Moonshot AI has announced the release of its new open-source model, Kimi-Dev-72B, which is specialized in software engineering tasks and has achieved the highest score among all open-source models on the AI programming benchmark, SWE-bench Verified. With only 7.2 billion parameters, Kimi-Dev-72B has surpassed DeepSeek-R1, which has an impressive 67.1 billion parameters.

In the SWE-bench Verified test, Kimi-Dev-72B scored 60.4%, establishing itself as a new benchmark in the field of open-source models. The optimization process of this model includes large-scale reinforcement learning, enabling it to automatically fix real repositories in Docker environments. Kimi-Dev-72B only receives rewards when all test cases pass during testing, ensuring the correctness and robustness of the generated solutions, meeting high standards for real-world development.

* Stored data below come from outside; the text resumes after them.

theorem not_mem_startKeys (n : Nat) : odKey 0x0100 0 0 ∉ startKeys n := by
  simp only [startKeys, List.mem_cons, List.not_mem_nil, or_false, odKey, asIdx]
  omega

theorem exec_asStartLine_eq (s : State) (n : Fin 32) (stamp : U80) (timed : Bool) (t : Nat) :
    exec (.asStartLine n stamp timed t) s = s.perform (fun s => (s.tick t).asStart n stamp timed) := rfl

theorem exec_asStartLine {s u : State} {n : Fin 32} {stamp : U80} {timed : Bool} {t : Nat} {ks : List Nat}
    (h : (s.at t).asStart n stamp timed = u) (hu : (s.at t).OutMoved u n ks) (hk : odKey 0x0100 0 0 ∉ ks) :
    exec (.asStartLine n stamp timed t) s = .next u :=
  exec_of_outMoved (exec_asStartLine_eq s n stamp timed t) h hu hk

/-- ARMED goes to RUN: the first sample plays at the instant that the occurrence gives, and START_TIME tells it. -/
theorem exec_asStartLine_armed {s : State} {n : Fin 32} {stamp : U80} {timed : Bool} {t : Nat} (h : s.asState n = 2) :
    ∃ u, exec (.asStartLine n stamp timed t) s = .next u ∧ u.asState n = 3 ∧ (u.out n).next = s.asStartAt stamp timed ∧
      u.reg80 (asIdx n) 0x16 = s.meridianOf ((u.out n).next / 32) ∧ (s.at t).OutMoved u n (startKeys n) := by
  have hbody := State.asStart_armed (s := s.at t) (stamp := stamp) (timed := timed) h
  obtain ⟨u, hu⟩ : ∃ u, (s.at t).startedObjects n ((s.at t).asStartAt stamp timed) = u := ⟨_, rfl⟩
  have hmoved := (s.at t).startedObjects_moved n ((s.at t).asStartAt stamp timed)
  have hstate := (s.at t).startedObjects_state n ((s.at t).asStartAt stamp timed)
  have htime := (s.at t).startedObjects_time n ((s.at t).asStartAt stamp timed)
  rw [hu] at hbody hmoved hstate htime
  have hmoved' := hmoved.andThen (State.OutMoved.onOut u n (fun x => x.starting ((s.at t).asStartAt stamp timed) ((s.at t).actN (asIdx n) 0x0A)) _)
  refine ⟨_, exec_asStartLine hbody hmoved' (not_mem_startKeys n), hstate, ?_, ?_, hmoved'⟩
  all_goals rw [State.out_onOut_same, AsSt.starting]
  · rfl
  · exact htime

/-- WAITING goes on to RUN when the occurrence is not earlier than the end of the entry before (11, R340). -/
theorem exec_asStartLine_waiting {s : State} {n : Fin 32} {stamp : U80} {timed : Bool} {t : Nat} (h : s.asState n = 4)
    (hend : (s.out n).lastEnd ≤ s.localOf stamp * 32) :
    ∃ u, exec (.asStartLine n stamp timed t) s = .next u ∧ u.asState n = 3 ∧ (u.out n).next = s.asStartAt stamp timed ∧
      (s.at t).OutMoved u n [odKey (asIdx n) 0x11 0] := by
  have hmoved := (State.OutMoved.setRegN (s.at t) (asIdx n) 0x11 3 n (ks := [odKey (asIdx n) 0x11 0]) (by simp)).andThen
    (State.OutMoved.onOut _ n (fun x => { x with next := s.asStartAt stamp timed }) _)
  refine ⟨_, exec_asStartLine (State.asStart_waiting (s := s.at t) h hend) hmoved ?_, ?_, ?_, hmoved⟩
  · simpa using (odKey_asIdx_ne_devState n 0x11 0).symm
  · rw [State.asState_onOut]
    exact State.regN_eq_of_reg (State.reg_setRegN_same ..) (by decide)
  · rw [State.out_onOut_same]
    rfl

end Sys2Proof.Machine

namespace Sys2Proof.Machine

Kimi-Dev-72B is now available for download on Hugging Face and GitHub platforms. Users can access model weights and source code, and a technical report will be released soon. The Hugging Face link is: huggingface.co/moonshotai/Kimi-Dev-72B, and the GitHub link is: github.com/MoonshotAI/Kimi-Dev.

In terms of design philosophy, Kimi-Dev-72B combines the roles of BugFixer and TestWriter. BugFixer is responsible for fixing errors, while TestWriter writes corresponding unit tests. These two parts complement each other, ensuring the effectiveness of the model in programming tasks. The workflow of Kimi-Dev-72B is simple and clear, mainly divided into two stages: file localization and code editing.

To enhance the capabilities of the model, Moonshot AI used approximately 150 billion high-quality data points for mid-term training, sourced from real issues and PR submissions on GitHub. Through rigorous data purification, the model learned how human developers solve problems and write code. The reinforcement learning phase focused on enhancing its code editing ability, gradually optimizing model performance through a result-based reward system.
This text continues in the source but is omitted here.